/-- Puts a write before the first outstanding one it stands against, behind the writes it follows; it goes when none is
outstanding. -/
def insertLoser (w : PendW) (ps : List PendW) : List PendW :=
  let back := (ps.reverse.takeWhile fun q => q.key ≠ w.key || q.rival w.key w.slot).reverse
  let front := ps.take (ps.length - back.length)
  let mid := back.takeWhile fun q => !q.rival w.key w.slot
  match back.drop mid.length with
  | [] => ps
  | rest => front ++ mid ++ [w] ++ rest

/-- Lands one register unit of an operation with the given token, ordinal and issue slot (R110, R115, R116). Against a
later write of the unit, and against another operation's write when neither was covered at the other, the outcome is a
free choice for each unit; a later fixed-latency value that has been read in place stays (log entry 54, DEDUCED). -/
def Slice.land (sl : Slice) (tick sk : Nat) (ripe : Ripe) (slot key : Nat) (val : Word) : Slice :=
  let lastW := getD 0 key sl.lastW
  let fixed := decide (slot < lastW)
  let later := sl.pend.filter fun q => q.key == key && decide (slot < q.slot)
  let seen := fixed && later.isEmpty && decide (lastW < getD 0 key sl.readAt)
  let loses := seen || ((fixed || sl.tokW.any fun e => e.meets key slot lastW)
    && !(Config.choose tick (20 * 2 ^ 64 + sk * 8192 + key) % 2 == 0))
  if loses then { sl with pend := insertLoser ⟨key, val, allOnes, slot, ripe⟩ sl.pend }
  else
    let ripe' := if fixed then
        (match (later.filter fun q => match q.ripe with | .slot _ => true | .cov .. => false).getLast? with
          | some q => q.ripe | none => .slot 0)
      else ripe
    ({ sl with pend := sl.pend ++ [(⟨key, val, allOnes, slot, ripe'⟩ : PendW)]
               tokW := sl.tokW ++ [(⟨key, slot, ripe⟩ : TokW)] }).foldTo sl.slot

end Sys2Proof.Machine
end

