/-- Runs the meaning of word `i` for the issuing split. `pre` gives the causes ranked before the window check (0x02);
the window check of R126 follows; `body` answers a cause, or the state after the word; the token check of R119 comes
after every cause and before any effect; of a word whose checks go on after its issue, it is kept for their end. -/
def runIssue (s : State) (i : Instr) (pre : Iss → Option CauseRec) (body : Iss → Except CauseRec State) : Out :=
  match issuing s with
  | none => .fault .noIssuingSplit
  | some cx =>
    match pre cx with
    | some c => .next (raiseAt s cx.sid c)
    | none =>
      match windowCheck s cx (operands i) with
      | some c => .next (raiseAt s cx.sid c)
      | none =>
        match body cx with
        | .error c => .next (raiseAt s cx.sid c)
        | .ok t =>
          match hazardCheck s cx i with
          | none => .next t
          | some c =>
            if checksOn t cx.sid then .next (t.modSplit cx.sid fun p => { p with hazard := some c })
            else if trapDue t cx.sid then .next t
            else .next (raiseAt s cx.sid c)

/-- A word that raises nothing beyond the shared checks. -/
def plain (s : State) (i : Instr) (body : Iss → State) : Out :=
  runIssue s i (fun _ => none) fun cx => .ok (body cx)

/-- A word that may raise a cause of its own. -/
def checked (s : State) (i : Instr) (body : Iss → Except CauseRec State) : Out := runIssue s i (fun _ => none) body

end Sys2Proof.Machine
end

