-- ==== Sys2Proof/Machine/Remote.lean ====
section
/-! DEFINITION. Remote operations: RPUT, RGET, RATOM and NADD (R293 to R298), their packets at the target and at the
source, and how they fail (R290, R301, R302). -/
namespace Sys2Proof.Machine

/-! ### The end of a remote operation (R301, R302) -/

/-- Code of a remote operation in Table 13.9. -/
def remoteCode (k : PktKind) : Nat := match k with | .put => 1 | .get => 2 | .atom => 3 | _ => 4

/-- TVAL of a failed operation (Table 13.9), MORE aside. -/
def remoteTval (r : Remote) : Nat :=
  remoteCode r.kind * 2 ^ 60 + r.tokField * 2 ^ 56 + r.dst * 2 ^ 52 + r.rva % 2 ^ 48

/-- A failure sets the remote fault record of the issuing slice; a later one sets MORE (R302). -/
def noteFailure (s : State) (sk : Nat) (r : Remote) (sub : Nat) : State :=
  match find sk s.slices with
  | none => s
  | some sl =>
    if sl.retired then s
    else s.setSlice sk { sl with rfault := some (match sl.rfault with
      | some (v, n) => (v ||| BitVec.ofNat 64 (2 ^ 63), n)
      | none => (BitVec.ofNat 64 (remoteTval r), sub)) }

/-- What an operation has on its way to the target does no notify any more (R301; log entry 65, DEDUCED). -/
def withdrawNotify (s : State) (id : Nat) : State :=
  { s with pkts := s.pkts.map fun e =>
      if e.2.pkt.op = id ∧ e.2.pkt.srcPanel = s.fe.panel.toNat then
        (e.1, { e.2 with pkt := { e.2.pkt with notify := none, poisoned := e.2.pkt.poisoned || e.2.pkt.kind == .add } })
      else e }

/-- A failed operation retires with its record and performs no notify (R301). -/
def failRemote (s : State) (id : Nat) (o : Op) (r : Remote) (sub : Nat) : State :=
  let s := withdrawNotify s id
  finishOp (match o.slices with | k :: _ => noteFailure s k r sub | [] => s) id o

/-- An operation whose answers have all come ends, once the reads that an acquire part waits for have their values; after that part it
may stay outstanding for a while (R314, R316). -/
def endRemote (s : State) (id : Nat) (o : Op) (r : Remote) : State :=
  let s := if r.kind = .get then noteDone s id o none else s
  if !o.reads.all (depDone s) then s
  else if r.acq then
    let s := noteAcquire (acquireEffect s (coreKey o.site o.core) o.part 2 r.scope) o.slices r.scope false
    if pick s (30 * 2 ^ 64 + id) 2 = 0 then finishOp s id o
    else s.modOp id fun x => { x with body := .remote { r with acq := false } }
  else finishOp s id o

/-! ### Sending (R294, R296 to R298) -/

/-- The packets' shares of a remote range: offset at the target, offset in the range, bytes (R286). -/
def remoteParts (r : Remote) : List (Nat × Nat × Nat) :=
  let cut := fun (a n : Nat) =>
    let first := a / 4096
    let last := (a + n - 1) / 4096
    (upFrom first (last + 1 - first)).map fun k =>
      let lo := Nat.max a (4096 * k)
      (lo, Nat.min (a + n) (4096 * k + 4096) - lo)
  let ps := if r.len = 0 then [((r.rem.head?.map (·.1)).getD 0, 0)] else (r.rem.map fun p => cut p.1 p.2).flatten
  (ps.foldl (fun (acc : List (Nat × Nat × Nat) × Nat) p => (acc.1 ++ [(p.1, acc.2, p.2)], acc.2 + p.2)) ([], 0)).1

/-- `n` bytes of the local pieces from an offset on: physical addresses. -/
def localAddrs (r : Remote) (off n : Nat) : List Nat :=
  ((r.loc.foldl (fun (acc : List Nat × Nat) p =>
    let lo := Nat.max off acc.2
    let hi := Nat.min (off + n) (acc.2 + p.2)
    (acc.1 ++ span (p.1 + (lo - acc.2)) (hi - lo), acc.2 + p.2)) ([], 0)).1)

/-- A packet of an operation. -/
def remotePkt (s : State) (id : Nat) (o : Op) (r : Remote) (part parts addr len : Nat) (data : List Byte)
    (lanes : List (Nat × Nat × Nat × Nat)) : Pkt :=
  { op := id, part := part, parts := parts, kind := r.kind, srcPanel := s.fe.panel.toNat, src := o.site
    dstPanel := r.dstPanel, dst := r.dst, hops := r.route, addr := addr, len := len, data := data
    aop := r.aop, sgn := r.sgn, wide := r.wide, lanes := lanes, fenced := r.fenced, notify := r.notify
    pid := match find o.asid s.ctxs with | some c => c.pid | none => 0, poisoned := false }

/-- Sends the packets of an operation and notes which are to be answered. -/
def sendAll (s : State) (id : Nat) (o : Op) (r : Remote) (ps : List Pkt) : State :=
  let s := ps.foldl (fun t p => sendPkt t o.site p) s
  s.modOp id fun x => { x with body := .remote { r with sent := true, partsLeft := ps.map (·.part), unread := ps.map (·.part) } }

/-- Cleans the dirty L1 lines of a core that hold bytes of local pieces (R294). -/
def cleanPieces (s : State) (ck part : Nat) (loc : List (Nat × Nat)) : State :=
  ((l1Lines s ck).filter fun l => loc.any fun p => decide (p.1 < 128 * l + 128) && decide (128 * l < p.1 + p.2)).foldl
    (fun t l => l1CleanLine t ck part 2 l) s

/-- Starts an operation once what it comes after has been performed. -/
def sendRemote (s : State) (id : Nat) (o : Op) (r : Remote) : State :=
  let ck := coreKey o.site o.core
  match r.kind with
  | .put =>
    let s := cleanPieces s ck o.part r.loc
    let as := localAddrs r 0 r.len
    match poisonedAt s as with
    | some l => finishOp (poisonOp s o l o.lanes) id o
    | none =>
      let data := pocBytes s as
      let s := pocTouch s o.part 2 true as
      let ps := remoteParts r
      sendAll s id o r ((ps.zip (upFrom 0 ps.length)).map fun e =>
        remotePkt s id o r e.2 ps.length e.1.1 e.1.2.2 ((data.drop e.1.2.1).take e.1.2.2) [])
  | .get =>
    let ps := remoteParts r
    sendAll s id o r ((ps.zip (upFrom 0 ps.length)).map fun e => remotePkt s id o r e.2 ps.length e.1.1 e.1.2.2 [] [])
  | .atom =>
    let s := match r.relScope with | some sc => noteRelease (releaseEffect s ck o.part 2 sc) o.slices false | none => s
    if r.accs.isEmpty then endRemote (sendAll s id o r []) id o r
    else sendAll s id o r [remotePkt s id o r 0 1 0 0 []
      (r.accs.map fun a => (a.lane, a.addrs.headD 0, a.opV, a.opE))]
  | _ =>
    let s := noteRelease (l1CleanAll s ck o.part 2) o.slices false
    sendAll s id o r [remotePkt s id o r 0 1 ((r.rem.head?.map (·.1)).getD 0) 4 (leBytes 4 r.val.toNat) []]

==========

When a line in the records above holds "foldl", that line is to be reported.

  (ps.foldl (fun (acc : List (Nat × Nat × Nat) × Nat) p => (acc.1 ++ [(p.1, acc.2, p.2)], acc.2 + p.2)) ([], 0)).1
  ((r.loc.foldl (fun (acc : List Nat × Nat) p =>
  let s := ps.foldl (fun t p => sendPkt t o.site p) s
  ((l1Lines s ck).filter fun l => loc.any fun p => decide (p.1 < 128 * l + 128) && decide (128 * l < p.1 + p.2)).foldl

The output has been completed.